Ach, was waren das noch für tolle Zeiten, als sich die Kirchenvertreter als Botschafter der Nächstenliebe darstellten, die Gewerkschaften für die Sozialpartnerschaft kämpften und die Grünen-Basis auf den CO2-Ausstoß achtete … Diese Art von mahnenden, manchmal auch anklagenden Worten hörte man vor Jahren noch häufiger. Denkt man z. B. an die Ausweitung der Öffnungszeiten von Geschäften: Was brach da ein Sturm der Entrüstung los? Dies sei unzumutbar für die Beschäftigten.
Man sagt ja, dass die Vergangenheit ein Lehrmeister sein kann (das gilt natürlich nicht für Vergessliche). Also mal ein Blick zurück: Als sich die westdeutsche Bevölkerung gegen die geplanten Notstandsgesetze wehrte – waren da die Gewerkschaften aktiv dabei? Jawohl! Sie konnten sie nicht verhindern, aber sie hatten zumindest Einfluss auf die Änderungen im Grundgesetz. Quintessenz: Die rechten Kräfte haben sich keinen Deut um den Willen von Millionen Bürgern geschert. Übrigens: In der DDR fanden keine derartigen Proteste statt – dort wurden solche Gesetze nämlich nicht eingeführt.

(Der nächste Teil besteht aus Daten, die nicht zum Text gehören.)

/-- Flash media and translation (R301-R330). -/
structure FlashSt where
  /-- namespaces on the medium (R56 (03)). -/
  nss : List NsSt := []
  /-- map entries by NSID*2^40+LBA (R307 (12)). -/
  map : Tab MapEnt := []
  /-- units programmed, by unit address (R310 (12)). -/
  units : Tab UnitData := []
  /-- blocks (R306 (12)). -/
  blocks : Tab BlockSt := []
  /-- row table (R304 (12)). -/
  rows : List RowSt := []
  /-- identity of the next row (R304 (12)). -/
  rowNext : Nat := 1
  /-- rows opened so far in each group (R304 (12)). -/
  groupRows : Tab Nat := []
  /-- books of the FC dies (R306 (12)). -/
  dies : Tab FcDie := []
  /-- units gathering, by channel (R311 (12)). -/
  gather : Tab (List GUnit) := []
  /-- units waiting for the Millpond, by channel (R313 (12)). -/
  waitMill : Tab (List GUnit) := []
  /-- program in flight on each channel (R311 (12)). -/
  progs : Tab ProgSt := []
  /-- number of the next atomic piece (R324 (12)). -/
  pieceNext : Nat := 1
  /-- pieces programmed in part: units missing and entries ready (R324 (12)). -/
  pieces : Tab (Nat × List (Nat × Nat × MapEnt)) := []
  /-- journal records in the system area, oldest first (R328 (12)). -/
  sys : List JRec := []
  /-- exclusive-ors written at power loss: row, stripe, value (R305 (12)). -/
  sysXor : List (Nat × Nat × BitVec 131072) := []
  /-- the seal record stands (R329 (12)). -/
  sealed : Bool := true
  /-- map pages written and the directory, by NSID*2^40+i (R308 (12)). -/
  mapPages : Tab MapPage := []
  /-- write sequence number of the next map page (R308 (12)). -/
  mapSeq : Nat := 0
  /-- map pages cached, most recently used first, with their dirty mark (R309 (12)). -/
  cache : List (Nat × Bool) := []
  /-- WB_MODE (R58 R312 (12)). -/
  wbMode : Nat := 0
  /-- Millpond capacity C, recomputed when a one-bit row opens (R312 (12)). -/
  capUser : Nat := 3298534883328
  /-- WL_SPREAD (R58 (03)). -/
  wlSpread : Nat := 200
  /-- MAP_CACHE (R58 R468 (03,17)). -/
  mapCacheGiB : Nat := 16
  /-- extent runs (R317 (12)). -/
  runs : List RunSt := []
  /-- units that fail stripe rebuild (R319 (12)). -/
  lostUnits : Tab Unit := []
  /-- BUSY (FC_POOL_CTL (12)). -/
  poolBusy : Bool := false
  /-- start-ups without a seal (R339 (13)). -/
  unsafeShut : Nat := 0
  /-- units lost in host namespaces (R339 (13)). -/
  hostLost : Nat := 0
  /-- channel whose wordline gathers next (R311 (12)). -/
  nextChan : Nat := 0
  /-- order of block openings (R313 (12)). -/
  openSeq : Nat := 0
  deriving DecidableEq, Repr

/-- An index entry with its record (R267, R269). -/
structure Entry where
  /-- CODES (R267 (11)). -/
  codes : BitVec 256 := 0
  /-- ATTR (R267 (11)). -/
  attr : BitVec 64 := 0
  /-- IDENT (R267 (11)). -/
  ident : BitVec 64 := 0
  /-- record of RECSIZE bytes (R269 (11)). -/
  vec : List (BitVec 8) := []
  deriving DecidableEq, Repr

/-- A list version (R272). -/
structure Version where
  /-- VSTART (R272 (11)). -/
  vstart : Nat := 1
  /-- VEND, none while current (R272 (11)). -/
  vend : Option Nat := none
  /-- entries in order (R268 (11)). -/
  ents : List Entry := []
  /-- its runs that hold entries: j, first LBA of the entry extent and of the record extent (R268 R269 R316 (11,12)). -/
  runs : List (Nat × Nat × Nat) := []
  deriving DecidableEq, Repr

/-- A side-list insert copy (R273). -/
structure SideCopy where
  /-- the entry (R273 (11)). -/
  e : Entry := {}
  /-- list (R273 (11)). -/
  list : Nat := 0
  /-- insert CSN (R273 (11)). -/
  csn : Nat := 0
  /-- publication CSN of the version that holds it (R273 (11)). -/
  merged : Option Nat := none
  deriving DecidableEq, Repr

/-- A tombstone (R273). -/
structure Tomb where
  /-- IDENT (R273 (11)). -/
  ident : BitVec 64 := 0
  /-- CSN (R273 (11)). -/
  csn : Nat := 0
  /-- publication CSN of a version that excludes it (R273 (11)). -/
  merged : Option Nat := none
  deriving DecidableEq, Repr

/-- An index (R265-R274). -/
structure IndexSt where
  /-- handle 16*NSID+slot (R265 (11)). -/
  handle : Nat := 0
  /-- DIM (R266 (11)). -/
  dim : Nat := 64
  /-- VFMT (R266 (11)). -/
  vfmt : Nat := 0
  /-- METRIC (R266 (11)). -/
  metric : Nat := 0
  /-- CODE (R266 (11)). -/
  code : Nat := 0
  /-- LISTS (R266 (11)). -/
  lists : Nat := 1
  /-- STRIPE (R266 (11)). -/
  stripe : Nat := 1
  /-- SIDE_MAX (R266 (11)). -/
  sideMax : Nat := 1024
  /-- LISTS x DIM FP32 (R266 (11)). -/
  centroids : List (BitVec 32) := []
  /-- codebooks (R266 (11)). -/
  books : List (BitVec 32) := []
  /-- last CSN taken = frontier F (R270 (11)). -/
  csn : Nat := 1
  /-- P of the last publication (R298 (11)). -/
  lastPub : Nat := 0
  /-- versions of each list, oldest first (R272 (11)). -/
  vers : Tab (List Version) := []
  /-- retained insert copies, in CSN order (R273 (11)). -/
  side : List SideCopy := []
  /-- retained tombstones, in CSN order (R273 (11)). -/
  tombs : List Tomb := []
  /-- identifier directory: GEN of each live ID (R294 (11)). -/
  live : Tab Nat := []
  /-- identifier directory: last GEN of each known ID (R294 (11)). -/
  known : Tab Nat := []
  /-- active snapshot pins: holder and S (R271 (11)). -/
  snaps : List (Nat × Nat) := []
  /-- CTX_VA while open (R296 (11)). -/
  opened : Option Nat := none
  /-- DROP job that waits for the snapshots (R296 (11)). -/
  dropping : Nat := 0
  /-- MERGE job in progress (R297 (11)). -/
  merging : Nat := 0
  /-- its through-CSN (R297 (11)). -/
  mergeM : Nat := 0
  /-- versions built and not yet published (R297 (11)). -/
  mergeNew : Tab (List Entry) := []
  /-- MERGE jobs that wait (R297 (11)). -/
  mergeWait : List Nat := []
  deriving DecidableEq, Repr

/-- A candidate (R287): score, IDENT, channel and locator. -/
structure Cand where
  score : Nat := 0
  ident : BitVec 64 := 0
  chan : Nat := 0
  loc : Nat := 0
  deriving DecidableEq, Repr
/-- An extent descriptor in the fields of R283. -/
structure ExtDesc where
  tag : Nat := 0
  qmask : BitVec 32 := 0
  list : Nat := 0
  run : Nat := 0
  lc : Bool := false
  last : Bool := false
  slotBase : Nat := 0
  vstart : Nat := 0
  entryUnit : Nat := 0
  recUnit : Nat := 0
  pages : Nat := 0
  entries : Nat := 0
  /-- CODE: PQ4. -/
  pq4 : Bool := false
  recSize64 : Nat := 0
  /-- Entry pages already scanned or lost. -/
  done : Nat := 0
  /-- Entries of the page in the engine's buffer that are scanned; 0 while the page has not been read. -/
  at_ : Nat := 0
  deriving DecidableEq, Repr

/-- A scan batch (R275, R282). -/
structure Batch where
  /-- batch tag (R283 (11)). -/
  tag : Nat := 0
  /-- partition (R276 (11)). -/
  ptn : Nat := 0
  /-- handle (R276 (11)). -/
  index : Nat := 0
  /-- S (R276 (11)). -/
  snap : Nat := 0
  /-- the record pinned S itself (R276 (11)). -/
  ownPin : Bool := false
  /-- class (R276 (11)). -/
  lc : Bool := false
  /-- NQ (R276 (11)). -/
  nq : Nat := 1
  /-- R (R276 (11)). -/
  r : Nat := 1
  /-- PREFETCH (R276 (11)). -/
  prefetch : Nat := 0
  /-- list set (R276 (11)). -/
  lists : List (Nat × BitVec 32) := []
  /-- tables, 16384 bytes per query (R278 (11)). -/
  tables : List (BitVec 8) := []
  /-- filters, empty for none (R280 (11)). -/
  filters : List (BitVec 8) := []
  /-- candidate buffer (R287 (11)). -/
  dVa : Nat := 0
  /-- record buffer (R287 (11)). -/
  eVa : Nat := 0
  /-- DONE_OBJ (R276 (11)). -/
  doneObj : Nat := 0xFFFF
  /-- DONE_ADD (R276 (11)). -/
  doneAdd : Nat := 0
  /-- SEARCH job, 0 for a scan-ring record (R291 (11)). -/
  job : Nat := 0
  /-- placed on its engines (R282 (11)). -/
  placed : Bool := false
  /-- channels of the batch (R282 (11)). -/
  chans : List Nat := []
  /-- channels that have reported (R288 (11)). -/
  reported : List Nat := []
  /-- top-R of each (channel, query), by 64*q+c (R284 (11)). -/
  tops : Tab (List Cand) := []
  /-- LOST marks by 64*q+c (R286 (11)). -/
  lostQ : Tab Unit := []
  /-- pages lost (R287 (11)). -/
  pagesLost : Nat := 0
  /-- STATUS (R287 (11)). -/
  status : Nat := 0
  /-- a FETCH record (R289 (11)). -/
  fetch : Bool := false
  /-- locators of a FETCH: CHANNEL and LOC (R276 (11)). -/
  locs : List (Nat × Nat) := []
  /-- query vectors of a SEARCH (R291 (11)). -/
  queries : List (BitVec 8) := []
  /-- queries marked INVALID (R291 (11)). -/
  invalid : BitVec 32 := 0
  /-- query results by 64*q+c, or records of a FETCH by number, that are written (R288 R289 (11)). -/
  written : Tab Unit := []
  /-- channels whose record pages are read (R288 (11)). -/
  fetched : List Nat := []
  /-- first unit of the record page of each locator of a FETCH in progress (R289 R317 (11,12)). -/
  pages : Tab Nat := []
  /-- runs that a FETCH in progress holds (R317 (12)). -/
  heldRuns : List Nat := []
  /-- the buffer header is written (R288 (11)). -/
  headed : Bool := false
  deriving DecidableEq, Repr

/-- A Quern engine (R281, FC_QN_*). -/
structure QuernEng where
  /-- BE_FREE (FC_QN_STATUS (11)). -/
  beFree : Nat := 32
  /-- LC_FREE (FC_QN_STATUS (11)). -/
  lcFree : Nat := 8
  /-- query slots taken: batch tag, class, SLOT_BASE, NQ (R281 R283 (11)). -/
  slots : List (Nat × Bool × Nat × Nat) := []
  /-- the engine queue's arbiter (R259 (10)). -/
  arb : Arb := {}
  /-- resident tombstone sets: index, largest S, tombstones (FC_QN_STATUS.TOMB_SETS (11)). -/
  sets : List (Nat × Nat × List Tomb) := []
  /-- extent descriptors queued, in order (FC_QN_STATUS.QUEUE (11)). -/
  queue : List ExtDesc := []
  /-- descriptors sent and not yet received (R283 (11)). -/
  pend : List ExtDesc := []
  /-- ENTRIES (FC_QN_COUNT (11)). -/
  entries : BitVec 48 := 0
  /-- PAGES_LOST (FC_QN_COUNT (11)). -/
  pagesLost : Nat := 0
  /-- LOOKUPS (FC_QN_LOOKUPS (11)). -/
  lookups : BitVec 64 := 0
  deriving DecidableEq, Repr

/-- Near-flash search (R265-R298). -/
structure SearchSt where
  /-- indexes (R265 (11)). -/
  indexes : List IndexSt := []
  /-- batches in the order their records were taken (R275 (11)). -/
  batches : List Batch := []
  /-- tag given next (R283 (11)). -/
  nextTag : Nat := 1
  /-- Quern engines by channel (R281 (11)). -/
  engs : Tab QuernEng := []
  deriving DecidableEq, Repr

/-- An ingest binding in force (R299). -/
structure BindSt where
  /-- partition (R299 (11)). -/
  ptn : Nat := 0
  /-- PORT (R299 (11)). -/
  port : Nat := 0
  /-- ETHERTYPE (R299 (11)). -/
  etype : Nat := 0
  /-- STREAM (R299 (11)). -/
  stream : Nat := 0xFFFF
  /-- BUF_VA (R299 (11)). -/
  buf : Nat := 0
  /-- BUF_LEN (R299 (11)). -/
  len : Nat := 0
  /-- OBJ (R299 (11)). -/
  obj : Nat := 0
  /-- STORE (R299 (11)). -/
  store : Nat := 0
  /-- PROD (R299 (11)). -/
  prod : Nat := 0
  /-- DROPS (R299 (11)). -/
  drops : Nat := 0
  /-- frames so far (R299 (11)). -/
  seq : Nat := 0
  /-- first reclamation logged (R300 (11)). -/
  reclaimed : Bool := false
  deriving DecidableEq, Repr

/-- Ingest (R299, R300). -/
structure IngestSt where
  /-- bindings in force (R299 (11)). -/
  binds : Tab BindSt := []
  /-- append position of each ingest store, by NSID (R300 (11)). -/
  storePos : Tab Nat := []
  /-- position of the oldest byte that each store holds (R300 (11)). -/
  storeBase : Tab Nat := []
  /-- bytes of each store whose write waits (R300 R313 (11,12)). -/
  storeWait : Tab (List (BitVec 8)) := []
  deriving DecidableEq, Repr

/-- A flit on a link (R374, R376). -/
structure LkFlit where
  /-- link VC (R374 (14)). -/
  vc : Nat := 4
  /-- partition, 32 for the module (R379 (14)). -/
  ptn : Nat := 32
  /-- key of its job, 0 none (R379 (14)). -/
  key : BitVec 64 := 0
  /-- latency-critical (R374 (14)). -/
  lc : Bool := false
  /-- the last flit of its packet (R374 (14)). -/
  last : Bool := true
  /-- payload bytes of the packet, in its header flit (R261 (10)). -/
  pay : Nat := 0
  /-- counted as held by the link regulator (R260 (10)). -/
  held : Bool := false
  /-- flow of its packet: source and destination module, source agent, VC (R376 (14)). -/
  flow : List Nat := []
  /-- module its packet is for (R376 (14)). -/
  dest : Nat := 0
  /-- chosen directions in the packet's header, a bit for + in X, Y and Z (R376 (14)). -/
  plus : BitVec 3 := 0
  deriving DecidableEq, Repr

/-- A Selvedge link (R371-R375). -/
structure LinkSt where
  /-- STATE 0 OFF 1 TRAINING 2 UP 3 DOWN 4 REFUSED 5 MISWIRED 6 UNUSED (LNK_STATUS (14)). -/
  st : Nat := 0
  /-- CAUSE (LNK_STATUS (14)). -/
  cause : Nat := 0
  /-- VERSION (LNK_STATUS (14)). -/
  version : Nat := 0
  /-- RETRAINS (LNK_STATUS (14)). -/
  retrains : Nat := 0
  /-- DIR (LNK_STATUS (14)). -/
  dir : Nat := 0
  /-- MODULE (LNK_PARTNER (14)). -/
  pMod : Nat := 0
  /-- LINK (LNK_PARTNER (14)). -/
  pLink : Nat := 0
  /-- CRC_RETRIES (LNK_ERR (14)). -/
  crc : Nat := 0
  /-- FEC_CORRECTED (LNK_ERR (14)). -/
  fec : Nat := 0
  /-- REFUSED (LNK_ERR (14)). -/
  refused : Nat := 0
  /-- DROPPED (LNK_ERR (14)). -/
  dropped : Nat := 0
  /-- BUSY (LNK_CREDIT_SNAP_CTL (14)). -/
  snapBusy : Bool := false
  /-- VC (LNK_CREDIT_SNAP_CTL (14)). -/
  snapVc : BitVec 3 := 0
  /-- DIR (LNK_CREDIT_SNAP_CTL (14)). -/
  snapDir : Bool := false
  /-- CONSTANT, SENDER_CREDITS, IN_FLIGHT, OCCUPANCY (LNK_CREDIT_SNAP_DATA (14)). -/
  snapData : BitVec 64 := 0
  /-- credit books by 8*dir+vc (R374 (14)). -/
  books : Tab CreditBook := []
  /-- sequence number sent next (R375 (14)). -/
  txSeq : BitVec 12 := 0
  /-- sequence number expected next (R375 (14)). -/
  rxSeq : BitVec 12 := 0
  /-- consecutive failed replays of one flit (R375 (14)). -/
  replayFails : Nat := 0
  /-- retrainings failed in a row (R375 (14)). -/
  trainFails : Nat := 0
  /-- training steps 1-3 are done and the identity exchange waits (R372 (14)). -/
  aligned : Bool := false
  /-- flits in the replay buffer, oldest first (R375 R386 (14)). -/
  replay : List LkFlit := []
  /-- flits in the send queue, in arrival order (R374 R386 (14)). -/
  sendq : List LkFlit := []
  /-- slot of the frame of 16 that comes next (R374 (14)). -/
  slot : Nat := 0
  /-- the send queue's arbiter (R259 (10)). -/
  arb : Arb := {}
  /-- partition whose packet has begun to leave, by VC (R374 (14)). -/
  part : Tab Nat := []
  deriving DecidableEq, Repr

/-- A checkpoint slot (R388). -/
structure CkSlot where
  id : Nat := 0
  key : BitVec 64 := 0
  /-- 0 EMPTY, 1 WRITING, 2 PREPARED, 3 COMMITTED. -/
  st : Nat := 0
  pages : Nat := 0
  digest : BitVec 256 := 0
  deriving DecidableEq, Repr
/-- What a coordinator knows of a key (R389). -/
structure Coord where
  key : BitVec 64 := 0
  /-- CKPT_ID of the coordinator's own checkpoint in progress, 0 when none. -/
  cur : Nat := 0
  modules : Nat := 1
  /-- Modules that reported PREPARED, with their CKPT_ID. -/
  prepared : List (Nat × Nat) := []
  /-- The checkpoint aborted last: its CKPT_ID, 0 when none, and the status sent. -/
  aborted : Nat × Nat := (0, 0)
  deriving DecidableEq, Repr
/-- A message the module sends to another (R377, R386, R389). -/
inductive LinkMsg where
  | reach (dim : Nat) (plus : Bool) (mod : Nat)
  | jobAbort (key : BitVec 64) (link : Nat)
  | prepared (mod : Nat) (key : BitVec 64) (id : Nat)
  | commit (mod : Nat) (key : BitVec 64) (id : Nat)
  | abort (mod : Nat) (key : BitVec 64) (id status : Nat)
  | query (mod : Nat) (key : BitVec 64)
  | lastIs (mod : Nat) (key : BitVec 64) (id : Nat)
  | request (mod : Nat) (r : RemReq)
  | answer (mod : Nat) (a : RemAns)
  deriving DecidableEq, Repr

Etwa zwei Dekaden später, als die BRD-Regierung Mittelstreckenraketen aufstellen ließ (Nato-Doppelbeschluss), gab es auch riesige Proteste – auch hier waren die Gewerkschaften stark engagiert. Meiner Erinnerung nach war diese progressive politische Phase der Gewerkschaften vorbei, als die DDR zusammenbrach; ich hörte kaum etwas gegen den Ausverkauf oder das Plattmachen von Millionen Arbeitsplätzen. Eher das Gegenteil – denn welche Wirkung hat eine Abwertung des abgewickelten Landes durch hochgestellte Gewerkschaftler als »Diktatur«? »Das muss alles weg!« Seitdem erlebe ich die Gewerkschaften im Wesentlichen als Verhandlungspartner bei Lohnprozenten bzw. zu erwartenden Entlassungen, wenn die Unternehmen sich verschlanken wollen oder ihre Geschäftsfelder umgruppieren, damit die Gewinnmargen stimmen …
Als eine aktuelle politische »Wegmarke« könnte man die misslungene grüne Wirtschaftspolitik bezeichnen. Als deren Negativ-Folgen sichtbar wurden, waren nicht die Gewerkschaften die großen Mahner, die wegen der Konsequenzen für Millionen Betroffene die Stimme energisch erhoben: Der wesentliche Protest (neben einigen Parteien) kam von den Unternehmen, die um ihre Gewinne und den deutschen Wirtschaftsstandort insgesamt fürchteten.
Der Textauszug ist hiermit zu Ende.